The visit of Edward, Prince of Wales to British India came in the middle of the non-cooperation movement protests for self-governance by the Indian people. This has been described as the greatest threat to British rule since the 1857 Indian Rebellion.  The non-cooperation movement had been started by pro-independence campaigner Mahatma Gandhi in September 1920. He had allied his mainly Hindu Indian National Congress with the Muslim Khilafat Movement to broaden the protest. The Khilafat supporters were particularly concerned in the immediate post-First World War years as they were worried that the British would depose the Ottoman Caliph, the spiritual leader of Islam. Hindus and Muslims together comprised a majority of the Indian population and minorities such as Christians, Sikhs, Parsis and Jews felt threatened by it. Gandhi stated that "The Hindu-Muslim entente does not mean that big communities should dominate small communities".

The non-cooperation movement advocated that Indians should use only Indian-made goods and boycotted imported products, particularly cloth. The movement also supported the withholding of taxes and strikes by students. The Parsi minority in Bombay Province were particularly affected by the anti-import stance. The Parsis were heavily involved in the liquor trade, which often involved imported goods. They accounted for 21% of alcohol dealers in the province, despite making up only 5% of the population. Gandhi was opposed the liquor trade in particular and advised the Parsis to leave it and support a prohibition on alcohol.

Prince Edward hoped that his visit would raise Loyalist sentiment in India and counter the non-cooperation movement. Gandhi called for a boycott of the visit and a general strike (hartal). The Indian National Congress agreed with the proposed strike and bonfires of foreign-made cloth were arranged to be held during the visit. The British government of India had imposed repressive measures against public assembly earlier in 1921. The Viceroy, Lord Reading, was keen to negotiate with Gandhi over the prince's visit to Calcutta in December but was prevented by the India Office that ordered that there would be no negotiations or concessions.

Riots 

When the Prince arrived in Bombay he was met with a mixture of silence, as Congress and Khilafat supporters stayed at home and closed their businesses, and crowds of Parsis, Jews and Anglo-Indians that turned out to support him. The support of the minorities outraged those who supported the hartal and the minority crowds were attacked by Hindus and Muslims. Future journalist Homai Vyarawalla witnessed the violence and recalled pitched battles in the streets with the marble stoppers of soda bottles and stones used as deadly projectiles.

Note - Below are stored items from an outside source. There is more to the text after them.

theorem acceptRec_kept {kb} (a : Arrival) {s : State} (hk : Kept kb s) : Kept kb (acceptRec a s) := by
  unfold acceptRec
  with_reducible repeat' (first
      | assumption | apply inputLoss_kept | apply takeRec_kept)

theorem recordPost_kept {kb} {s : State} (hk : Kept kb s) : Kept kb (recordPost s) := by
  unfold recordPost
  with_reducible repeat' (first
      | assumption | apply acceptRec_kept | simp only [kept_mk_eq] | apply mk_kept | split)

theorem nextSeal_kept {kb} {s : State} (hk : Kept kb s) : Kept kb (nextSeal s) := by
  unfold nextSeal
  with_reducible repeat' (first
      | assumption | apply setW_kept | apply setEvr_kept | simp only [kept_mk_eq] | apply kept_buf
      | apply kept_part | split)

theorem sealGran_kept {kb} (b : List Nat) {s : State} (hk : Kept kb s) : Kept kb (sealGran b s) := by
  unfold sealGran
  with_reducible repeat' (first
      | assumption | apply setEvr_kept | apply nextSeal_kept | apply setF_kept | simp only [kept_mk_eq]
      | apply kept_buf | apply kept_part | apply memWf_memPut | apply memWf_memZero)

theorem writeHead_kept {kb} {s : State} (hk : Kept kb s) : Kept kb (writeHead s) := by
  unfold writeHead
  with_reducible repeat' (first
      | assumption | apply keepBound_kept | apply setW_kept | apply sealGran_kept | apply setEvr_kept
      | apply lossSeen_kept | simp only [kept_mk_eq] | apply foldl_kept | apply kept_buf | apply kept_part | split | (intro _))

theorem snapSplit_kept {kb} {s : State} (hk : Kept kb s) : Kept kb (snapSplit s) := by
  unfold snapSplit
  with_reducible repeat' (first
      | assumption | apply setEvr_kept | simp only [kept_mk_eq] | apply kept_buf | apply kept_part)

theorem keyRotate_kept {kb} {s : State} (hk : Kept kb s) : Kept kb (keyRotate s) := by
  unfold keyRotate
  with_reducible repeat' (first
      | assumption | apply freeNext_kept | apply setEvr_kept | apply setF_kept | apply event_kept
      | apply setB_kept | simp only [kept_mk_eq] | apply kept_buf | apply kept_part)

theorem ownRec_kept {kb} (typ : Nat) (body : List Nat) {s : State} (hk : Kept kb s) : Kept kb (ownRec typ body s) := by
  unfold ownRec
  with_reducible repeat' (first
      | assumption | apply postRec_kept)

theorem writeSlot_kept {kb} (slot : Nat) {s : State} (hk : Kept kb s) : Kept kb (writeSlot slot s) := by
  unfold writeSlot
  with_reducible repeat' (first
      | assumption | apply markFlushed_kept | apply sealGran_kept | apply setW_kept
      | simp only [kept_mk_eq] | split)

theorem flushAnswer_kept {kb} (full : Bool) (grans : Nat) (recs : Nat) {s : State} (hk : Kept kb s) :
    Kept kb (flushAnswer full grans recs s) := by
  unfold flushAnswer
  with_reducible repeat' (first
      | assumption | apply pktComplete_kept | apply foldl_kept | split | (intro _))

theorem hoursSave_kept {kb} {s : State} (hk : Kept kb s) : Kept kb (hoursSave s) := by
  unfold hoursSave
  with_reducible repeat' (first
      | assumption | apply setEvr_kept | simp only [kept_mk_eq] | apply kept_buf | apply kept_part)

theorem bufBad_kept {kb} (off : Nat) {s : State} (hk : Kept kb s) : Kept kb (bufBad off s) := by
  unfold bufBad
  with_reducible repeat' (first
      | assumption | apply setB_kept | apply sendFault_kept)

theorem skipBad_kept {kb} {s : State} (hk : Kept kb s) : Kept kb (skipBad s) := by
  unfold skipBad
  with_reducible repeat' (first
      | assumption | apply giveUp_kept | apply bufBad_kept | apply foldl_kept | split | (intro _))

theorem flushStart_kept {kb} (trig : Nat) {s : State} (hk : Kept kb s) : Kept kb (flushStart trig s) := by
  unfold flushStart
  with_reducible repeat' (first
      | assumption | apply skipBad_kept | apply closeGran_kept | apply setB_kept | apply setEvr_kept
      | apply markFlushed_kept | apply giveUp_kept | simp only [kept_mk_eq] | apply kept_buf | apply kept_part | split)

theorem flushDone_kept {kb} (ok : Option Nat) {s : State} (h : Kept kb s) : Kept kb (flushDone ok s) := by
  unfold flushDone
  split
  · exact h
  extract_lets h0 total n slots recs s1 s2 s3 stuck full s4 again e5 s5
  have h1 : Kept kb s1 := by
    unfold s1; split
    · exact foldl_kept (fun t x ht => by split; exact addLost_kept _ _ ht; exact ht) h
    · exact writeHead_kept h
  have h2 : Kept kb s2 := foldl_kept (fun t x ht => writeSlot_kept _ ht) h1
  have h3 : Kept kb s3 := by
    unfold s3; split
    · exact setB_kept _ _ (sendFault_kept _ _ _ h2)
    · split
      · exact setB_kept _ _ h2
      · exact h2
  have h4 : Kept kb s4 := flushAnswer_kept _ _ _ (event_kept _ _ (hoursSave_kept h3))
  have h5 : Kept kb s5 := setB_kept _ _ (setEvr_kept h4 h4.buf h4.part)
  split
  · exact h5
  · exact flushStart_kept _ h5

theorem flushBegin_kept {kb} (trig : Nat) {s : State} (hk : Kept kb s) : Kept kb (flushBegin trig s) := by
  unfold flushBegin
  with_reducible repeat' (first
      | assumption | apply flushStart_kept | apply setEvr_kept | simp only [kept_mk_eq] | apply kept_buf
      | apply kept_part | split)

theorem flushNow_kept {kb} (trig : Nat) {s : State} (hk : Kept kb s) : Kept kb (flushNow trig s) := by
  unfold flushNow
  with_reducible repeat' (first
      | assumption | apply flushDone_kept | apply flushBegin_kept)

theorem flushMinEnd_kept {kb} {s : State} (hk : Kept kb s) : Kept kb (flushMinEnd s) := by
  unfold flushMinEnd
  with_reducible repeat' (first
      | assumption | apply flushBegin_kept | apply setB_kept | apply setEvr_kept | simp only [kept_mk_eq]
      | apply kept_buf | apply kept_part | split)

theorem evrWinRead_kept {kb} (agent : Nat) (i : Nat) (tag : Bool) {s : State} (hk : Kept kb s) : Kept kb (evrWinRead agent i tag s) := by
  unfold evrWinRead
  with_reducible repeat' (first
      | assumption | apply sendFault_kept | apply setB_kept | apply bufBad_kept | simp only [kept_mk_eq]
      | split)

theorem snapWrite_kept {kb} (n : Snap) {s : State} (hk : Kept kb s) : Kept kb (snapWrite n s) := by
  unfold snapWrite
  with_reducible repeat' (first
      | assumption | apply ownRec_kept | simp only [kept_mk_eq] | split)

theorem snapRead_kept {kb} (peek : State → Nat → Nat) (w : Nat) (m : Nat) {s : State} (hk : Kept kb s) : Kept kb (snapRead peek w m s) := by
  unfold snapRead
  with_reducible repeat' (first
      | assumption | apply setEvr_kept | apply snapWrite_kept | simp only [kept_mk_eq] | apply kept_buf
      | apply kept_part | split)

theorem epochPeriodic_kept {kb} {s : State} (hk : Kept kb s) : Kept kb (epochPeriodic s) := by
  unfold epochPeriodic
  with_reducible repeat' (first
      | assumption | apply roomFor_kept | apply epochRec_kept | simp only [kept_mk_eq] | split)

theorem watchSet_kept {kb} (w : Nat) (ev : Nat) (offs : List Nat) {s : State} (hk : Kept kb s) : Kept kb (watchSet w ev offs s) := by
  unfold watchSet
  with_reducible repeat' (first
      | assumption | apply setF_kept | apply setEvr_kept | apply ownRec_kept | simp only [kept_mk_eq] | apply foldl_kept
      | apply kept_buf | apply kept_part | split | (intro _))

theorem migrateGran_kept {kb} (opens : Bool) (stop : Bool) {s : State} (hk : Kept kb s) : Kept kb (migrateGran opens stop s) := by
  unfold migrateGran
  with_reducible repeat' (first
      | assumption | apply setEvr_kept | apply retirePrev_kept | apply sendFault_kept | apply incF_kept
      | apply eraseGran_kept | apply nextSeal_kept | apply setF_kept | simp only [kept_mk_eq] | apply kept_buf | apply kept_part | split)

theorem faultFlush_kept {kb} {s : State} (hk : Kept kb s) : Kept kb (faultFlush s) := by
  unfold faultFlush
  with_reducible repeat' (first
      | assumption | apply setB_kept | apply flushBegin_kept | apply setEvr_kept | simp only [kept_mk_eq]
      | apply kept_buf | apply kept_part | split)

/-! ### Collector.lean -/

theorem selfFault_kept {kb} (info : Nat) {s : State} (hk : Kept kb s) : Kept kb (selfFault info s) := by
  unfold selfFault
  with_reducible repeat' (first
      | assumption | apply setB_kept | apply flushBegin_kept | apply safeEnter_kept | apply putRec_kept
      | simp only [kept_mk_eq] | apply mk_kept | split)

theorem overflowMsg_kept {kb} {s : State} (hk : Kept kb s) : Kept kb (overflowMsg s) := by
  unfold overflowMsg
  with_reducible repeat' (first
      | assumption | apply sendFault_kept | simp only [kept_mk_eq] | apply mk_kept | split)

theorem showSevere_kept {kb} {s : State} (hk : Kept kb s) : Kept kb (showSevere s) := by
  unfold showSevere
  with_reducible repeat' (first
      | assumption | apply setB_kept | apply setF_kept)

theorem severeAct_kept {kb} (action : Nat) {s : State} (hk : Kept kb s) : Kept kb (severeAct action s) := by
  unfold severeAct
  with_reducible repeat' (first
      | assumption | apply raiseVec_kept | apply faultFlush_kept | apply safeAsk_kept
      | simp only [kept_mk_eq] | split)

theorem setFlc_kept {kb} (f : FlcState) {s : State} (hk : Kept kb s) : Kept kb (setFlc f s) := by
  unfold setFlc
  with_reducible repeat' (first
      | assumption | simp only [kept_mk_eq] | apply mk_kept)

theorem makeSevere_kept {kb} (src : Nat) (kind : Nat) (word : Nat) (ageMs : Nat) {s : State} (hk : Kept kb s) :
    Kept kb (makeSevere src kind word ageMs s) := by
  unfold makeSevere
  with_reducible repeat' (first
      | assumption | apply showSevere_kept | apply setF_kept | apply putRec_kept | apply severeAct_kept
      | apply setFlc_kept)

theorem takeMsg_kept {kb} (a : Arrival) (word : Nat) {s : State} (hk : Kept kb s) : Kept kb (takeMsg a word s) := by
  unfold takeMsg
  with_reducible repeat' (first
      | assumption | apply incF_kept | apply setFlc_kept | apply setF_kept | simp only [kept_mk_eq]
      | split)

theorem hbKick_kept {kb} (agent : Nat) {s : State} (hk : Kept kb s) : Kept kb (hbKick agent s) := by
  unfold hbKick
  with_reducible repeat' (first
      | assumption | apply setFlc_kept | apply setB_kept | simp only [kept_mk_eq] | split)

theorem hbTimeout_kept {kb} {s : State} (hk : Kept kb s) : Kept kb (hbTimeout s) := by
  unfold hbTimeout
  with_reducible repeat' (first
      | assumption | apply setB_kept | split)

theorem safeNow_kept {kb} (cause : Nat) {s : State} (hk : Kept kb s) : Kept kb (safeNow cause s) := by
  unfold safeNow
  with_reducible repeat' (first
      | assumption | apply safeEnter_kept | apply flushBegin_kept | split)

theorem safeDueEnter_kept {kb} {s : State} (hk : Kept kb s) : Kept kb (safeDueEnter s) := by
  unfold safeDueEnter
  with_reducible repeat' (first
      | assumption | apply safeNow_kept | split)

theorem hbToggle_kept {kb} {s : State} (hk : Kept kb s) : Kept kb (hbToggle s) := by
  unfold hbToggle
  with_reducible repeat' (first
      | assumption | apply setB_kept | apply setFlc_kept | simp only [kept_mk_eq] | split)

theorem flcInject_kept {kb} (agent : Nat) (val : Nat) {s : State} (hk : Kept kb s) : Kept kb (flcInject agent val s) := by
  unfold flcInject
  with_reducible repeat' (first
      | assumption | apply setF_kept | split)

theorem severeClear_kept {kb} (agent : Nat) (v : Nat) (val : Nat) {s : State} (hk : Kept kb s) : Kept kb (severeClear agent v val s) := by
  unfold severeClear
  with_reducible repeat' (first
      | assumption | apply setF_kept | apply showSevere_kept | apply setFlc_kept | simp only [kept_mk_eq]
      | split)

theorem countMsg_kept {kb} (src : Nat) (kind : Nat) (word : Nat) {s : State} (hk : Kept kb s) : Kept kb (countMsg src kind word s) := by
  unfold countMsg
  with_reducible repeat' (first
      | assumption | apply selfFault_kept | apply injectAt_kept | apply setFlc_kept
      | apply makeSevere_kept | simp only [kept_mk_eq] | split)

theorem faultMessage_kept {kb} {s : State} (hk : Kept kb s) : Kept kb (faultMessage s) := by
  unfold faultMessage
  with_reducible repeat' (first
      | assumption | apply takeMsg_kept | apply overflowMsg_kept | apply countMsg_kept | apply putRec_kept
      | simp only [kept_mk_eq] | apply mk_kept | split)

/-! ### Security.lean -/

theorem unwrapFail_kept {kb} (ctx : Nat) (gen : Nat) {s : State} (hk : Kept kb s) : Kept kb (unwrapFail ctx gen s) := by
  unfold unwrapFail
  with_reducible repeat' (first
      | assumption | apply sendFault_kept | apply setB_kept)

theorem put96_kept {kb} (w : Nat → Fld) (b : List Nat) {s : State} (hk : Kept kb s) : Kept kb (put96 w b s) := by
  unfold put96
  with_reducible repeat' (first
      | assumption | apply setF_kept | apply foldl_kept | (intro _))

theorem kxReady_kept {kb} (pub : List Nat) (sig : List Nat) {s : State} (hk : Kept kb s) : Kept kb (kxReady pub sig s) := by
  unfold kxReady
  with_reducible repeat' (first
      | assumption | apply setB_kept | apply put96_kept | simp only [kept_mk_eq] | apply mk_kept | split)

theorem showScrub_kept {kb} {s : State} (hk : Kept kb s) : Kept kb (showScrub s) := by
  unfold showScrub
  with_reducible repeat' (first
      | assumption | apply setB_kept)

theorem assignNow_kept {kb} (x : Nat) (action : Nat) (tenant : Nat) {s : State} (hk : Kept kb s) :
    Kept kb (assignNow x action tenant s) := by
  unfold assignNow
  with_reducible repeat' (first
      | assumption | apply setF_kept | apply setB_kept | apply event_kept | simp only [kept_mk_eq]
      | split)

theorem scrubRec_kept {kb} (x : Nat) (done : Nat) {s : State} (hk : Kept kb s) : Kept kb (scrubRec x done s) := by
  unfold scrubRec
  with_reducible repeat' (first
      | assumption | apply postRec_kept)

theorem scrubEndNow_kept {kb} (x : Nat) {s : State} (hk : Kept kb s) : Kept kb (scrubEndNow x s) := by
  unfold scrubEndNow
  with_reducible repeat' (first
      | assumption | apply scrubRec_kept | apply showScrub_kept | apply setB_kept)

In addition to the violence crowds set fire to shops, trams and cars. Parsi-owned liquor shops were particular targets and one sixth of all liquor establishments in the city were damaged. One store and the owner's attached home were only saved when he emptied his entire stock of alcohol into the gutter. In response Parsis and Anglo-Indians armed themselves with lathis and guns and sought to engage the Congress-Khilafat groups. Anyone wearing homespun khadi cloth, which had become a symbol of the anti-import campaign, was targeted. One of the Parsi and Anglo-Indian calls was "Down with the Gandhi caps", relating to the type of sidecap favoured by Gandhi and his supporters. Some Anglo-Indians and Parsis supported the National Congress, these people were at risk of attack from both sides of the riot.

Gandhi drove around the city trying to halt the violence, he was aggrieved to hear the Congress mob shouting "Mahatma Gandhi ki jai" (Hindi for: "Glory to Mahatma Gandhi"). At one point he came across two policemen dying from stab wounds inflicted by the mob. In response to the violence Gandhi began his hunger strike, vowing to neither eat nor drink until peace was restored. The riots, which began on 19 November, had abated by 22 November. At least 58 people were killed.

Aftermath 
Gandhi was shocked at what his peaceful strike had degenerated into and thought that it demonstrated the tinderbox of ethnicities that India was becoming. He was particularly disappointed that the Hindu-Muslim majorities had focussed their violence upon Indian minorities, which served to confirm their fears that an independent India would be subject to a violent tyranny of the majority. To allay their fears Gandhi spoke about providing political spaces for minorities and advocated "Hindu-Muslim-Sikh-Parsi-Christian-Jew unity". This was generally successful in reassuring the minorities that they had a future in an independent India.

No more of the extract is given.